Lo de menos, a estas alturas de la película, es quien “inventó” el nicho, segmento o lo que sea del falso SUV, todo-camino, crossover urbano o la denominación que cada cual prefiera darle; pero todos sabemos a lo que nos estamos refiriendo: un vehículo con aspecto de todo-terreno (cada vez con más diseño encima, eso sí), si bien en muchos casos –el Qashqai el primero- sólo de tracción delantera, con suspensión más alta que en un monovolumen, pero que casi siempre se utiliza para lo mismo que estos últimos, al margen de alguna incursión puntual por un camino de tierra. La cuestión es que tanto los constructores europeos como los orientales (japoneses y coreanos) le tenían ya bien cogido el pulso a este tipo de vehículo, la oferta era cada vez más amplia, y la competencia más dura.

Excelente presentación, de coche serio; aunque algo hay, no se ha abusado de acabados brillantes, ya sean falsos cromados o negro lacado.

Excelente presentación, de coche serio; aunque algo hay, no se ha abusado de acabados brillantes, ya sean falsos cromados o negro lacado.

Pero como en Nissan conocen muy bien el terreno que pisan en este segmento, sin duda pensaron que quien ríe el último ríe mejor; al menos durante un par de años después de lanzar algo nuevo y realmente bueno. Así que para el nuevo Qashqai, que estructuralmente tiene muy poco que ver con su antecesor, trabajaron a conciencia; tiempo han tenido, desde luego. Y la gran diferencia entre uno y otro, que se percibe a los pocos cientos de metros de ponerse al volante, es la calidad percibida: el aspecto visual y táctil de todo el interior ya se ha apreciado a coche parado, pero es la suavidad en el manejo, funcionamiento y rodadura lo que nos indica que hay un auténtico corte, más que una transición, entre al antiguo Qashqai y su sucesor. Es otro mundo: el tacto ya no es el de vehículo comercial, más o menos refinado, sino el de un auténtico turismo, y de los más modernos.

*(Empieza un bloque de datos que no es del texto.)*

-- ==== Sys2Proof/Machine/Alu.lean ====
section
/-! DEFINITION. The meanings of the integer, floating, conversion and dot-product instructions, in T and V form and in a slot. -/

namespace Sys2Proof.Machine

/-- An ALU instruction: in T and V form it acts in every guarded lane or element and goes on at the next word (R340, R377); in a slot
it computes on one token (R77). -/
def aluStep (i : Instr) (f : AluIn → AluOut) (s : State) : Result :=
  match i.aluRow with
  | some (r, .native w) => native (aluUses i r w) s fun e => e.finish (e.aluGroup i r w f) s
  | some (r, .slot w) => slotStep i w s fun e => e.put s (e.aluCell i r w (s.teamLevel e.team) f)
  | none => .fault .noIssuer

/-- A dot product: its quadrant issue charges 16 (R281, R381); in a slot nothing is charged (R100). -/
def dotStep (i : Instr) (f : AluIn → AluOut) (s : State) : Result :=
  match i.aluRow with
  | some (r, .native w) =>
    native (aluUses i r w) s fun e => e.charged s 16 fun s => e.finish (e.aluGroup i r w f) s
  | _ => aluStep i f s

/-- A microcoded instruction: each issue with Guard in at least one lane counts in retuse (R311, R312). -/
def microStep (i : Instr) (w : AWord) (f : AluIn → AluOut) (s : State) : Result :=
  match i.aluRow with
  | some (r, _) =>
    native (aluUses i r w) s fun e =>
      e.finish (e.aluGroup i r w f) (if e.acts w.g then s.countRetuse e.ctx else s)
  | none => .fault .noIssuer

/-- abs (R341). -/
def execAbs (w : Alu) (s : State) : Result := aluStep (.abs w) absOp s

/-- add (R344). -/
def execAdd (w : Alu) (s : State) : Result := aluStep (.add w) addOp s

/-- addc (R345). -/
def execAddc (w : Alu) (s : State) : Result := aluStep (.addc w) addcOp s

/-- and (R346). -/
def execAnd (w : Alu) (s : State) : Result := aluStep (.and w) andOp s

/-- andn (R346). -/
def execAndn (w : Alu) (s : State) : Result := aluStep (.andn w) andnOp s

/-- bfi (R354). -/
def execBfi (w : Alu) (s : State) : Result := aluStep (.bfi w) bfiOp s

/-- bfx (R354). -/
def execBfx (w : Alu) (s : State) : Result := aluStep (.bfx w) bfxOp s

/-- brev (R357). -/
def execBrev (w : Alu) (s : State) : Result := aluStep (.brev w) brevOp s

/-- clz (R366). -/
def execClz (w : Alu) (s : State) : Result := aluStep (.clz w) clzOp s

/-- cmp (R367). -/
def execCmp (w : Alu) (s : State) : Result := aluStep (.cmp w) cmpOp s

/-- lea (R409). -/
def execLea (w : Alu) (s : State) : Result := aluStep (.lea w) leaOp s

/-- mad (R411). -/
def execMad (w : Alu) (s : State) : Result := aluStep (.mad w) madOp s

/-- max (R412). -/
def execMax (w : Alu) (s : State) : Result := aluStep (.max w) maxOp s

/-- min (R412). -/
def execMin (w : Alu) (s : State) : Result := aluStep (.min w) minOp s

/-- mul (R421). -/
def execMul (w : Alu) (s : State) : Result := aluStep (.mul w) mulOp s

/-- mulh (R421). -/
def execMulh (w : Alu) (s : State) : Result := aluStep (.mulh w) mulhOp s

/-- not (R424). -/
def execNot (w : Alu) (s : State) : Result := aluStep (.not w) notOp s

/-- or (R424). -/
def execOr (w : Alu) (s : State) : Result := aluStep (.or w) orOp s

/-- popc (R424). -/
def execPopc (w : Alu) (s : State) : Result := aluStep (.popc w) popcOp s

/-- rot (R437). -/
def execRot (w : Alu) (s : State) : Result := aluStep (.rot w) rotOp s

/-- sar (R437). -/
def execSar (w : Alu) (s : State) : Result := aluStep (.sar w) sarOp s

/-- shl (R437). -/
def execShl (w : Alu) (s : State) : Result := aluStep (.shl w) shlOp s

/-- shr (R437). -/
def execShr (w : Alu) (s : State) : Result := aluStep (.shr w) shrOp s

/-- sel (R439). -/
def execSel (w : Alu) (s : State) : Result := aluStep (.sel w) selOp s

/-- sub (R451). -/
def execSub (w : Alu) (s : State) : Result := aluStep (.sub w) subOp s

/-- subb (R452). -/
def execSubb (w : Alu) (s : State) : Result := aluStep (.subb w) subbOp s

/-- xor (R461). -/
def execXor (w : Alu) (s : State) : Result := aluStep (.xor w) xorOp s

/-- mov (R417). -/
def execMov (w : Alu) (s : State) : Result := aluStep (.mov w) movOp s

/-- fadd (R378). -/
def execFadd (w : Alu) (s : State) : Result := aluStep (.fadd w) faddOp s

/-- fclass (R389). -/
def execFclass (w : Alu) (s : State) : Result := aluStep (.fclass w) fclassOp s

/-- fcmp (R390). -/
def execFcmp (w : Alu) (s : State) : Result := aluStep (.fcmp w) fcmpOp s

/-- fcos (R379). -/
def execFcos (w : Alu) (s : State) : Result := aluStep (.fcos w) fcosOp s

/-- fexp2 (R379). -/
def execFexp2 (w : Alu) (s : State) : Result := aluStep (.fexp2 w) fexp2Op s

/-- ffma (R378). -/
def execFfma (w : Alu) (s : State) : Result := aluStep (.ffma w) ffmaOp s

/-- flog2 (R379). -/
def execFlog2 (w : Alu) (s : State) : Result := aluStep (.flog2 w) flog2Op s

/-- fmax (R392). -/
def execFmax (w : Alu) (s : State) : Result := aluStep (.fmax w) fmaxOp s

/-- fmin (R392). -/
def execFmin (w : Alu) (s : State) : Result := aluStep (.fmin w) fminOp s

/-- fmul (R378). -/
def execFmul (w : Alu) (s : State) : Result := aluStep (.fmul w) fmulOp s

/-- frcp (R379). -/
def execFrcp (w : Alu) (s : State) : Result := aluStep (.frcp w) frcpOp s

/-- frnd (R393). -/
def execFrnd (w : Alu) (s : State) : Result := aluStep (.frnd w) frndOp s

/-- frsq (R379). -/
def execFrsq (w : Alu) (s : State) : Result := aluStep (.frsq w) frsqOp s

/-- fscale (R394). -/
def execFscale (w : Alu) (s : State) : Result := aluStep (.fscale w) fscaleOp s

/-- fsin (R379). -/
def execFsin (w : Alu) (s : State) : Result := aluStep (.fsin w) fsinOp s

/-- fsqrt (R379). -/
def execFsqrt (w : Alu) (s : State) : Result := aluStep (.fsqrt w) fsqrtOp s

/-- fsub (R378). -/
def execFsub (w : Alu) (s : State) : Result := aluStep (.fsub w) fsubOp s

/-- ftanh (R379). -/
def execFtanh (w : Alu) (s : State) : Result := aluStep (.ftanh w) ftanhOp s

/-- cvt (R375). -/
def execCvt (w : Alu) (s : State) : Result := aluStep (.cvt w) cvtOp s

/-- pack (R425). -/
def execPack (w : Alu) (s : State) : Result := aluStep (.pack w) packOp s

/-- unpack (R456). -/
def execUnpack (w : Alu) (s : State) : Result := aluStep (.unpack w) unpackOp s

/-- dot2 (R381). -/
def execDot2 (w : Alu) (s : State) : Result := dotStep (.dot2 w) dot2Op s

/-- dot4 (R381). -/
def execDot4 (w : Alu) (s : State) : Result := dotStep (.dot4 w) dot4Op s

/-- dot8 (R381). -/
def execDot8 (w : Alu) (s : State) : Result := dotStep (.dot8 w) dot8Op s

/-- divi (R380). -/
def execDivi (w : AWord) (s : State) : Result := microStep (.divi w) w diviOp s

/-- remi (R434). -/
def execRemi (w : AWord) (s : State) : Result := microStep (.remi w) w remiOp s

/-- fdiv (R378). -/
def execFdiv (w : AWord) (s : State) : Result := microStep (.fdiv w) w fdivOp s

end Sys2Proof.Machine
end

Aspecto dinámico, en el que destaca la importancia que se le concede en el frontal al escudo de la marca, encuadrado en esa especie de “U” brillante. Parece que es política de la Alianza Renault/Nissan.

Aspecto dinámico, en el que destaca la importancia que se le concede en el frontal al escudo de la marca, encuadrado en esa especie de “U” brillante. Parece que es política de la Alianza Renault/Nissan.

Puesto que ya lo habíamos probado en su versión antigua con el motor de origen Renault 1.6-dCi de 130 CV (prueba de consumo nº87, en Mayo de 2012), mi intención inicial fue conseguir el nuevo con esa misma mecánica. Pero de momento el que estaba disponible era el de esta prueba, con el 1.5-dCi de 110 CV que hace no muchas semanas ya habíamos publicado impulsando a la reciente actualización del Juke. Mi impresión era que el voluntarioso monoárbol de ocho válvulas se iba a quedar un poco escaso, pese a su caballería, para mover un vehículo más voluminoso y pesado; pero una vez más, este casi “milagroso” motorcito volvió a sorprenderme, como demuestra el resultado que un poco más adelante vamos a comentar.

Aprovechando el tamaño al que se hace referencia en la foto anterior, en el escudo se incluye la pequeña cámara de proximidad.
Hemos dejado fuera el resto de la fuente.